Collected data
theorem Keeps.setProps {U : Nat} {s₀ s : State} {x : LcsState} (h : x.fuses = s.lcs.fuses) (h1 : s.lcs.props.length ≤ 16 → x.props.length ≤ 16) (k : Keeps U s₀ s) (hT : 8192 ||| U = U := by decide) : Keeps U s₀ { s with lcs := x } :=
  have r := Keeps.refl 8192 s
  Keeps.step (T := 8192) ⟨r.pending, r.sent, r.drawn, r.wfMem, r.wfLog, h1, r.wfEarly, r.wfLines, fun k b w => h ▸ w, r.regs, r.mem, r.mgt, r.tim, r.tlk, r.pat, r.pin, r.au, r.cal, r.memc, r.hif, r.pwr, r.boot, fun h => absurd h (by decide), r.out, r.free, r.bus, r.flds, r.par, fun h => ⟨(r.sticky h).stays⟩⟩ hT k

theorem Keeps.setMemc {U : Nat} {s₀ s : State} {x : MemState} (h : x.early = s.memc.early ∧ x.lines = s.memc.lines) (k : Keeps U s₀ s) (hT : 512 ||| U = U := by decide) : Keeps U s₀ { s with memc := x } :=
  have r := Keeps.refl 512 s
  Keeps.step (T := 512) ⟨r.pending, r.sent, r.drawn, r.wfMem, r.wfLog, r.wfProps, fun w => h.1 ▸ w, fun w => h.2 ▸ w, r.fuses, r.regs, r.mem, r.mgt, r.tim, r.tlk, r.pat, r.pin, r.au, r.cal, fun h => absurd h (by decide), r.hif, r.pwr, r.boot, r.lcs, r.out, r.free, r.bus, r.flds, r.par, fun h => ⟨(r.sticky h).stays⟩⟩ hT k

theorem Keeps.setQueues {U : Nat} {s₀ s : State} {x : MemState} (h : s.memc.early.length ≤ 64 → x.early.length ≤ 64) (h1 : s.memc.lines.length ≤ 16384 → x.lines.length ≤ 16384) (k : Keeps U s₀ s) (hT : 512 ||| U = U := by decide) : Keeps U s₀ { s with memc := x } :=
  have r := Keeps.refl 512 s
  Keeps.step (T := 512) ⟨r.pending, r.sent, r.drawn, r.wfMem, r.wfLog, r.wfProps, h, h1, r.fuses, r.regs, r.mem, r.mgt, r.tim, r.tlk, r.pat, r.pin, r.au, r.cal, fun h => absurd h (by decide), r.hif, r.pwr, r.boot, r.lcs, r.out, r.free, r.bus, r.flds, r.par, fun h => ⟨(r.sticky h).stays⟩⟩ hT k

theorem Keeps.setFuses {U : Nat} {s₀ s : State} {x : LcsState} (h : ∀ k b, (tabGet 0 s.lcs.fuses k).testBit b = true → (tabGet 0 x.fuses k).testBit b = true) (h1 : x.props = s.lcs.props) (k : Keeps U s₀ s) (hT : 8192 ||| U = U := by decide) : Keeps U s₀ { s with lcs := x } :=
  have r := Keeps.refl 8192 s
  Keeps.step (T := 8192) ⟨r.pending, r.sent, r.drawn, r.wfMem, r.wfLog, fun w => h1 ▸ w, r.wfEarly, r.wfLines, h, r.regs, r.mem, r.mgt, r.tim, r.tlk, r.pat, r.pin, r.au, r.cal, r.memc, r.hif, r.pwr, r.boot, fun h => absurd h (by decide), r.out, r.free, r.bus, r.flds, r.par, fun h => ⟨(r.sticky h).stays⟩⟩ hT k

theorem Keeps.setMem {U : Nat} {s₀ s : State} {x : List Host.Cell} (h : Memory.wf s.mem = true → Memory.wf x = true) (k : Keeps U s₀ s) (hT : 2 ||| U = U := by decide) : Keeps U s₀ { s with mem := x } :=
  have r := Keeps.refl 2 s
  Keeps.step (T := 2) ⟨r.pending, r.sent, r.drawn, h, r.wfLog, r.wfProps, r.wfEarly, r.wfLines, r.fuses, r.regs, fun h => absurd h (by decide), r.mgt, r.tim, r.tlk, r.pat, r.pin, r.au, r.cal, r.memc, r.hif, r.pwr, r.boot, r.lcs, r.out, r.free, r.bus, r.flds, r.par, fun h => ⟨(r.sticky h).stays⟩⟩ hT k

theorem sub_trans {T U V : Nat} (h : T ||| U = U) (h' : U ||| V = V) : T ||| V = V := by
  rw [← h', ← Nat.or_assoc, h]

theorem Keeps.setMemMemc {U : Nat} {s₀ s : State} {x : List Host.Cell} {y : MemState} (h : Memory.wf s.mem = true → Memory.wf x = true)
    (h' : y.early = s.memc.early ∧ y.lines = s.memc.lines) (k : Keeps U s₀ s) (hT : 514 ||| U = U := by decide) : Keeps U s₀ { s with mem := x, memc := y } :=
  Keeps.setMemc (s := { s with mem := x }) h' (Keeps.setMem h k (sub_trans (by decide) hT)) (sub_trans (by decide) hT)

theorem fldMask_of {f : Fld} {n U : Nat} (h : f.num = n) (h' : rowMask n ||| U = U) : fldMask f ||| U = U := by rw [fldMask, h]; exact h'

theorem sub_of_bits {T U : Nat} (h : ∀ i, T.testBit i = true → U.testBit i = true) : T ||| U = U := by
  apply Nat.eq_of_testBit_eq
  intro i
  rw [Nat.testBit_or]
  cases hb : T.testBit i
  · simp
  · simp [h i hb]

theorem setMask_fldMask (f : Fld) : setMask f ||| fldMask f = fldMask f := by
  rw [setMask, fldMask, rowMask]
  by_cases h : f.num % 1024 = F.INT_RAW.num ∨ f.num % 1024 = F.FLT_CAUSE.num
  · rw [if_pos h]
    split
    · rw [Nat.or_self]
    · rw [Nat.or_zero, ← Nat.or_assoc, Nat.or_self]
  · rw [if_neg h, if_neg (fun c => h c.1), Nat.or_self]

**Brief**. Show the lines from the data above that contain the string "wfEarly".

**Response area**.
  Keeps.step (T := 8192) ⟨r.pending, r.sent, r.drawn, r.wfMem, r.wfLog, h1, r.wfEarly, r.wfLines, fun k b w => h ▸ w, r.regs, r.mem, r.mgt, r.tim, r.tlk, r.pat, r.pin, r.au, r.cal, r.memc, r.hif, r.pwr, r.boot, fun h => absurd h (by decide), r.out, r.free, r.bus, r.flds, r.par, fun h => ⟨(r.sticky h).stays⟩⟩ hT k
  Keeps.step (T := 8192) ⟨r.pending, r.sent, r.drawn, r.wfMem, r.wfLog, fun w => h1 ▸ w, r.wfEarly, r.wfLines, h, r.regs, r.mem, r.mgt, r.tim, r.tlk, r.pat, r.pin, r.au, r.cal, r.memc, r.hif, r.pwr, r.boot, fun h => absurd h (by decide), r.out, r.free, r.bus, r.flds, r.par, fun h => ⟨(r.sticky h).stays⟩⟩ hT k
  Keeps.step (T := 2) ⟨r.pending, r.sent, r.drawn, h, r.wfLog, r.wfProps, r.wfEarly, r.wfLines, r.fuses, r.regs, fun h => absurd h (by decide), r.mgt, r.tim, r.tlk, r.pat, r.pin, r.au, r.cal, r.memc, r.hif, r.pwr, r.boot, r.lcs, r.out, r.free, r.bus, r.flds, r.par, fun h => ⟨(r.sticky h).stays⟩⟩ hT k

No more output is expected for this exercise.